- _Exercise prompt_: In the records below, pick out all lines containing the word "with".

Top of Source material

-- ==== Sys2Proof/Machine/ExecManager.lean ====
section
/-! DEFINITION. Meanings: the manager commands (R115 to R119, R242, R246 to R255). A row is the write of its opcode to
MGR_CMD, with the arguments that MGR_ARG0 to MGR_ARG3 hold. -/

namespace Sys2Proof.Machine

/-- INST_CREATE (R246). -/
def execInstCreate (w : Writer) (s : State) : Host.Outcome State Fault Refusal :=
  .next (s.act (fun c => c.spinBreak.mgrCreate w))

/-- INST_RESIZE (R247). -/
def execInstResize (w : Writer) (s : State) : Host.Outcome State Fault Refusal :=
  .next (s.act (fun c => c.spinBreak.mgrResize w))

/-- INST_DESTROY (R248). -/
def execInstDestroy (w : Writer) (s : State) : Host.Outcome State Fault Refusal :=
  .next (s.act (fun c => c.spinBreak.mgrDestroy w))

/-- INST_RESET (R250). -/
def execInstReset (w : Writer) (s : State) : Host.Outcome State Fault Refusal :=
  .next (s.act (fun c => c.spinBreak.mgrReset w))

/-- ASSIGN_PORT (R252). -/
def execAssignPort (w : Writer) (s : State) : Host.Outcome State Fault Refusal :=
  .next (s.act (fun c => c.spinBreak.mgrAssignPort w))

/-- ASSIGN_DEVICE (R253). -/
def execAssignDevice (w : Writer) (s : State) : Host.Outcome State Fault Refusal :=
  .next (s.act (fun c => c.spinBreak.mgrAssignDevice w))

/-- SET_RATES (R183). -/
def execSetRates (w : Writer) (s : State) : Host.Outcome State Fault Refusal :=
  .next (s.act (fun c => c.spinBreak.mgrRates w))

/-- SET_WEIGHT (R177). -/
def execSetWeight (w : Writer) (s : State) : Host.Outcome State Fault Refusal :=
  .next (s.act (fun c => c.spinBreak.mgrWeight w))

/-- FREEZE (R119): the write of opcode 0x0B; MGR_ARG0 [8] says whether it thaws (log entry 23). -/
def execFreeze (w : Writer) (s : State) : Host.Outcome State Fault Refusal :=
  .next (s.act (fun c => c.spinBreak.mgrFreeze w))

/-- THAW (R119): the write of opcode 0x0B with MGR_ARG0 [8] set; the bit as MGR_ARG0 holds it decides (log entry 23). -/
def execThaw (w : Writer) (s : State) : Host.Outcome State Fault Refusal :=
  .next (s.act (fun c => c.spinBreak.mgrFreeze w))

/-- CHIP_RESET (R22, R116, R118). -/
def execChipReset (w : Writer) (s : State) : Host.Outcome State Fault Refusal :=
  .next (s.actReset (fun c => c.spinBreak.mgrChipReset w))

/-- MGR_RESERVED_OPCODE (R116): an opcode that has a row of its own is not reserved (`Instr.wf`). -/
def execMgrReservedOpcode (w : Writer) (_op : Byte) (s : State) : Host.Outcome State Fault Refusal :=
  .next (s.act (fun c => c.spinBreak.mgrReserved w))

end Sys2Proof.Machine
end

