-- ==== Sys2Proof/Machine/ExecPort.lean ====
section
/-! DEFINITION. Meanings: root ports, SuperSpeed companions, over-current and charging (R198 to R223). -/

namespace Sys2Proof.Machine

/-- OC_MAP_WRITE (R219). -/
def execOcMapWrite (w : Writer) (k : Fin 6) (val : Word) (s : State) : Host.Outcome State Fault Refusal :=
  .next (s.act (fun c => c.setup w (fun c => c.ocMap k.val val)))

/-- POC_FALL (R221). -/
def execPocFall (n : Fin 24) (s : State) : Host.Outcome State Fault Refusal :=
  .next (s.act (fun c => c.pocFalls n.val))

/-- OC_TRIP_QUALIFIED (R221, R383). -/
def execOcTripQualified (n : Fin 24) (s : State) : Host.Outcome State Fault Refusal :=
  .next (s.act (fun c => c.tripped n.val))

/-- POC_RISE (R222). -/
def execPocRise (n : Fin 24) (s : State) : Host.Outcome State Fault Refusal :=
  .next (s.act (fun c => c.pocRises n.val))

/-- PORT_POWER_ON_WAIT_END (R207, R208). -/
def execPortPowerOnWaitEnd (port : Fin 24) (s : State) : Host.Outcome State Fault Refusal :=
  .next (s.act (fun c => c.powerWaitEnd port.val))

/-- PULLUP_SEEN (R207). -/
def execPullupSeen (port : Fin 24) (low : Bool) (s : State) : Host.Outcome State Fault Refusal :=
  .next (s.act (fun c => c.pullup port.val low))

/-- PULLUP_LOST_IN_DEBOUNCE (R207). -/
def execPullupLostInDebounce (port : Fin 24) (s : State) : Host.Outcome State Fault Refusal :=
  .next (s.act (fun c => c.pullupLost port.val))

/-- DEBOUNCE_END (R207, R208). -/
def execDebounceEnd (port : Fin 24) (s : State) : Host.Outcome State Fault Refusal :=
  .next (s.act (fun c => c.debounced port.val))

/-- RESET_SE0_END (R207, R208). -/
def execResetSe0End (port : Fin 24) (chirp : Bool) (s : State) : Host.Outcome State Fault Refusal :=
  .next (s.act (fun c => c.se0End port.val chirp))

/-- RESET_RECOVERY_END (R207, R208). -/
def execResetRecoveryEnd (port : Fin 24) (s : State) : Host.Outcome State Fault Refusal :=
  .next (s.act (fun c => c.resetRecovered port.val))

/-- SUSPEND_ENTRY_TIMER (R207, R214). -/
def execSuspendEntryTimer (port : Fin 24) (s : State) : Host.Outcome State Fault Refusal :=
  .next (s.act (fun c => c.suspendEntered port.val))

/-- DEVICE_RESUME_K (R215). -/
def execDeviceResumeK (port : Fin 24) (s : State) : Host.Outcome State Fault Refusal :=
  .next (s.act (fun c => c.deviceK port.val))

/-- RESUME_K_END (R207, R208). -/
def execResumeKEnd (port : Fin 24) (s : State) : Host.Outcome State Fault Refusal :=
  .next (s.act (fun c => Chip.resumeKEnd c port.val))

/-- RESUME_RECOVERY_END (R208, R215). -/
def execResumeRecoveryEnd (port : Fin 24) (s : State) : Host.Outcome State Fault Refusal :=
  .next (s.act (fun c => c.resumeRecovered port.val))

/-- USB2_DISCONNECT (R207). -/
def execUsb2Disconnect (port : Fin 24) (s : State) : Host.Outcome State Fault Refusal :=
  .next (s.act (fun c => c.disconnect port.val))

/-- SS_RX_DETECT_POLL (R211). -/
def execSsRxDetectPoll (ssp : Fin 8) (found : Bool) (s : State) : Host.Outcome State Fault Refusal :=
  .next (s.act (fun c => c.rxDetect ssp.val found))

/-- SS_POLLING_U0 (R211). -/
def execSsPollingU0 (ssp : Fin 8) (speed : BitVec 4) (s : State) : Host.Outcome State Fault Refusal :=
  .next (s.act (fun c => c.reachU0 ssp.val speed))

/-- SS_POLLING_TIMEOUT (R211). -/
def execSsPollingTimeout (ssp : Fin 8) (s : State) : Host.Outcome State Fault Refusal :=
  .next (s.act (fun c => c.pollingTimeout ssp.val))

/-- SS_IDLE_TIMEOUT (R205, R211). -/
def execSsIdleTimeout (ssp : Fin 8) (u2 : Bool) (s : State) : Host.Outcome State Fault Refusal :=
  .next (s.act (fun c => c.idleTimeout ssp.val u2))

/-- SS_LINK_ERROR (R211). -/
def execSsLinkError (ssp : Fin 8) (recovered : Bool) (s : State) : Host.Outcome State Fault Refusal :=
  .next (s.act (fun c => c.linkError ssp.val recovered))

/-- SS_TERMINATION_LOST (R211). -/
def execSsTerminationLost (ssp : Fin 8) (s : State) : Host.Outcome State Fault Refusal :=
  .next (s.act (fun c => c.termLost ssp.val))

/-- SS_WAKE_LFPS (R211, R215). -/
def execSsWakeLfps (ssp : Fin 8) (s : State) : Host.Outcome State Fault Refusal :=
  .next (s.act (fun c => c.wakeLfps ssp.val))

/-- U3_EXIT_RETRY_TIMEOUT (R215). -/
def execU3ExitRetryTimeout (ssp : Fin 8) (s : State) : Host.Outcome State Fault Refusal :=
  .next (s.act (fun c => c.u3Retry ssp.val))

/-- U3_EXIT_U0 (R215). -/
def execU3ExitU0 (ssp : Fin 8) (s : State) : Host.Outcome State Fault Refusal :=
  .next (s.act (fun c => c.u3Out ssp.val))

/-- DEVICE_INITIATED_U1_U2 (R139, R205). -/
def execDeviceInitiatedU1U2 (ssp : Fin 8) (u2 : Bool) (s : State) : Host.Outcome State Fault Refusal :=
  .next (s.act (fun c => c.deviceU ssp.val u2))

/-- BC_POWER_CYCLE_END (R223). -/
def execBcPowerCycleEnd (port : Fin 24) (s : State) : Host.Outcome State Fault Refusal :=
  .next (s.act (fun c => c.cycleEnd port.val))

/-- SVC_PORT_WRITE (R263). -/
def execSvcPortWrite (w : Writer) (port : Fin 24) (val : Word) (s : State) : Host.Outcome State Fault Refusal :=
  .next (s.act (fun c => c.setup w (fun c => c.svcPort port.val val)))

end Sys2Proof.Machine
end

Bottom of Source material

- _Written answer_:
MGR_CMD, with the arguments that MGR_ARG0 to MGR_ARG3 hold. -/
/-- THAW (R119): the write of opcode 0x0B with MGR_ARG0 [8] set; the bit as MGR_ARG0 holds it decides (log entry 23). -/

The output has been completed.